___ DATASET CONTENT

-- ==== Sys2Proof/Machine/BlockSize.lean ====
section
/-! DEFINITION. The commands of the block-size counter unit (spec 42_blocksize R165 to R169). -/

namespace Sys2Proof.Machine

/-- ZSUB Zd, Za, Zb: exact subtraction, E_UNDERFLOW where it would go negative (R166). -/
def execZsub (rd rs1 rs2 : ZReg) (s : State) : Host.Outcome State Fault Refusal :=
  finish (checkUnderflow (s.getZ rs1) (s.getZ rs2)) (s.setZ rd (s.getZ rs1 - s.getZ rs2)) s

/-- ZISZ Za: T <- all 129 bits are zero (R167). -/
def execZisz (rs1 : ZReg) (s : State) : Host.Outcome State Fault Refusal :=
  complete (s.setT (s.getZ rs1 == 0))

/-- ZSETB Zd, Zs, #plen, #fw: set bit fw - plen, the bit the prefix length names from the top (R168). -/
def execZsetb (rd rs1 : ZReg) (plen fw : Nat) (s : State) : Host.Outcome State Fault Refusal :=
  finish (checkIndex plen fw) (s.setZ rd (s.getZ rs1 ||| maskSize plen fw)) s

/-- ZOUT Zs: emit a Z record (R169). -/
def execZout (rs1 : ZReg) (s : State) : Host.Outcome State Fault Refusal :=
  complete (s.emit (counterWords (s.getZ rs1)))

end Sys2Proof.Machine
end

______
___ DATASET CONTENT

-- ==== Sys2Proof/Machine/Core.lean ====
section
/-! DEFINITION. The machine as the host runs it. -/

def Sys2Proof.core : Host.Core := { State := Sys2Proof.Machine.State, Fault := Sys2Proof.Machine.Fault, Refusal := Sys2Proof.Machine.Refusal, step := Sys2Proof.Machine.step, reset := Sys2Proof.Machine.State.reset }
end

______
___ DATASET CONTENT

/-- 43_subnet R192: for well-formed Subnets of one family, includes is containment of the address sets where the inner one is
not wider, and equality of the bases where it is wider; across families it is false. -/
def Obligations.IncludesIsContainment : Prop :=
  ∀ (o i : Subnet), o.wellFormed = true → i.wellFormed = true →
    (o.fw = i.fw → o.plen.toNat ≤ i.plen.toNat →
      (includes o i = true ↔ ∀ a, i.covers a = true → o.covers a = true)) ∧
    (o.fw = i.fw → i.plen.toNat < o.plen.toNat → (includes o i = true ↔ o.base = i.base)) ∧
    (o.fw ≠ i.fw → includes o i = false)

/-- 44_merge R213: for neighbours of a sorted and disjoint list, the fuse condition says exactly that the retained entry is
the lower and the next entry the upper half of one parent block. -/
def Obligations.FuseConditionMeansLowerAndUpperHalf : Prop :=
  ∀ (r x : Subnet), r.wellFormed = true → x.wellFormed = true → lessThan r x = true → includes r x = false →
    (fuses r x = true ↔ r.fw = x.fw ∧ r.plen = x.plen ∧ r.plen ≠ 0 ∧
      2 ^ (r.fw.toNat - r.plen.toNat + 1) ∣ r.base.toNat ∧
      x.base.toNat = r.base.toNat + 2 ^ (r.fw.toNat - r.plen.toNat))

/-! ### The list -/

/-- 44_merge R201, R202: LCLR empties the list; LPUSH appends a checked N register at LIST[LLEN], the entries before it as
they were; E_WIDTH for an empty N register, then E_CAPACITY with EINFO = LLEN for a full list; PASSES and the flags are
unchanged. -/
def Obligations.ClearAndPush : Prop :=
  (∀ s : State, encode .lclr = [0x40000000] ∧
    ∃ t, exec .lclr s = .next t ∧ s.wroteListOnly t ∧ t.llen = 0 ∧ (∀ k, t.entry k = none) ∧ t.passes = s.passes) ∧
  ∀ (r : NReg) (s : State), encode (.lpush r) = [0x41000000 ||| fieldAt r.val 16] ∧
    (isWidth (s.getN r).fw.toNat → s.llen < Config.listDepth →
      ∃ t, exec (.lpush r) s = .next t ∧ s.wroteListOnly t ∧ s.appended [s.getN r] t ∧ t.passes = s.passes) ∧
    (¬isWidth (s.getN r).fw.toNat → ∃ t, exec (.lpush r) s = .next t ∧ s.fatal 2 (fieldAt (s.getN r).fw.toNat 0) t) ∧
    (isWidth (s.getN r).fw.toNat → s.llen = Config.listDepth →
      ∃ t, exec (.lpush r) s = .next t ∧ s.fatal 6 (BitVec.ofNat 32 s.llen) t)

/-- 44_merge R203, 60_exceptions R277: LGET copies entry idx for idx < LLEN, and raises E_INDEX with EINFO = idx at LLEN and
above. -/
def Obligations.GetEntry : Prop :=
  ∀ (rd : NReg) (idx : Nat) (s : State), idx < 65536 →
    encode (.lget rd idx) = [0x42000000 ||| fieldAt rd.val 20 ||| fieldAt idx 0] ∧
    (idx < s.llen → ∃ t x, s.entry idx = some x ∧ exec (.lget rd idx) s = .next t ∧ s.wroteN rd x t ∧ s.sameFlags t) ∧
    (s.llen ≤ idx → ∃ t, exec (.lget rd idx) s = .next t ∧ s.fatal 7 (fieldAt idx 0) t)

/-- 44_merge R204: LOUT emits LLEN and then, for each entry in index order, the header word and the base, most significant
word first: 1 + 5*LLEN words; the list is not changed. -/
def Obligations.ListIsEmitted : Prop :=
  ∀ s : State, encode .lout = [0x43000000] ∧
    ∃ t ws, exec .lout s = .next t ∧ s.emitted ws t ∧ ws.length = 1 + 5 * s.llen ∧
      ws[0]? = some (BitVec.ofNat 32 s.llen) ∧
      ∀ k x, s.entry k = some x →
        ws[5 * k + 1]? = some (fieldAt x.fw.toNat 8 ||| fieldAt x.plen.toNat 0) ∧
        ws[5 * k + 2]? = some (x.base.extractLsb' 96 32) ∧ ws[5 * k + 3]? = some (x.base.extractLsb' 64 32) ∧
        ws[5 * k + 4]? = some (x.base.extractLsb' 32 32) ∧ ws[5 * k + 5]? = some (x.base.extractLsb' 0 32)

______

# [TRY IT]
Repeat, word for word, the lines above between the line holding "(fuses r x = true" and the line holding "(isWidth (s.getN r).fw.toNat → s.llen <", inclusive; omit everything else.

# [YOUR RESPONSE]
    (fuses r x = true ↔ r.fw = x.fw ∧ r.plen = x.plen ∧ r.plen ≠ 0 ∧
      2 ^ (r.fw.toNat - r.plen.toNat + 1) ∣ r.base.toNat ∧
      x.base.toNat = r.base.toNat + 2 ^ (r.fw.toNat - r.plen.toNat))

/-! ### The list -/

/-- 44_merge R201, R202: LCLR empties the list; LPUSH appends a checked N register at LIST[LLEN], the entries before it as
they were; E_WIDTH for an empty N register, then E_CAPACITY with EINFO = LLEN for a full list; PASSES and the flags are
unchanged. -/
def Obligations.ClearAndPush : Prop :=
  (∀ s : State, encode .lclr = [0x40000000] ∧
    ∃ t, exec .lclr s = .next t ∧ s.wroteListOnly t ∧ t.llen = 0 ∧ (∀ k, t.entry k = none) ∧ t.passes = s.passes) ∧
  ∀ (r : NReg) (s : State), encode (.lpush r) = [0x41000000 ||| fieldAt r.val 16] ∧
    (isWidth (s.getN r).fw.toNat → s.llen < Config.listDepth →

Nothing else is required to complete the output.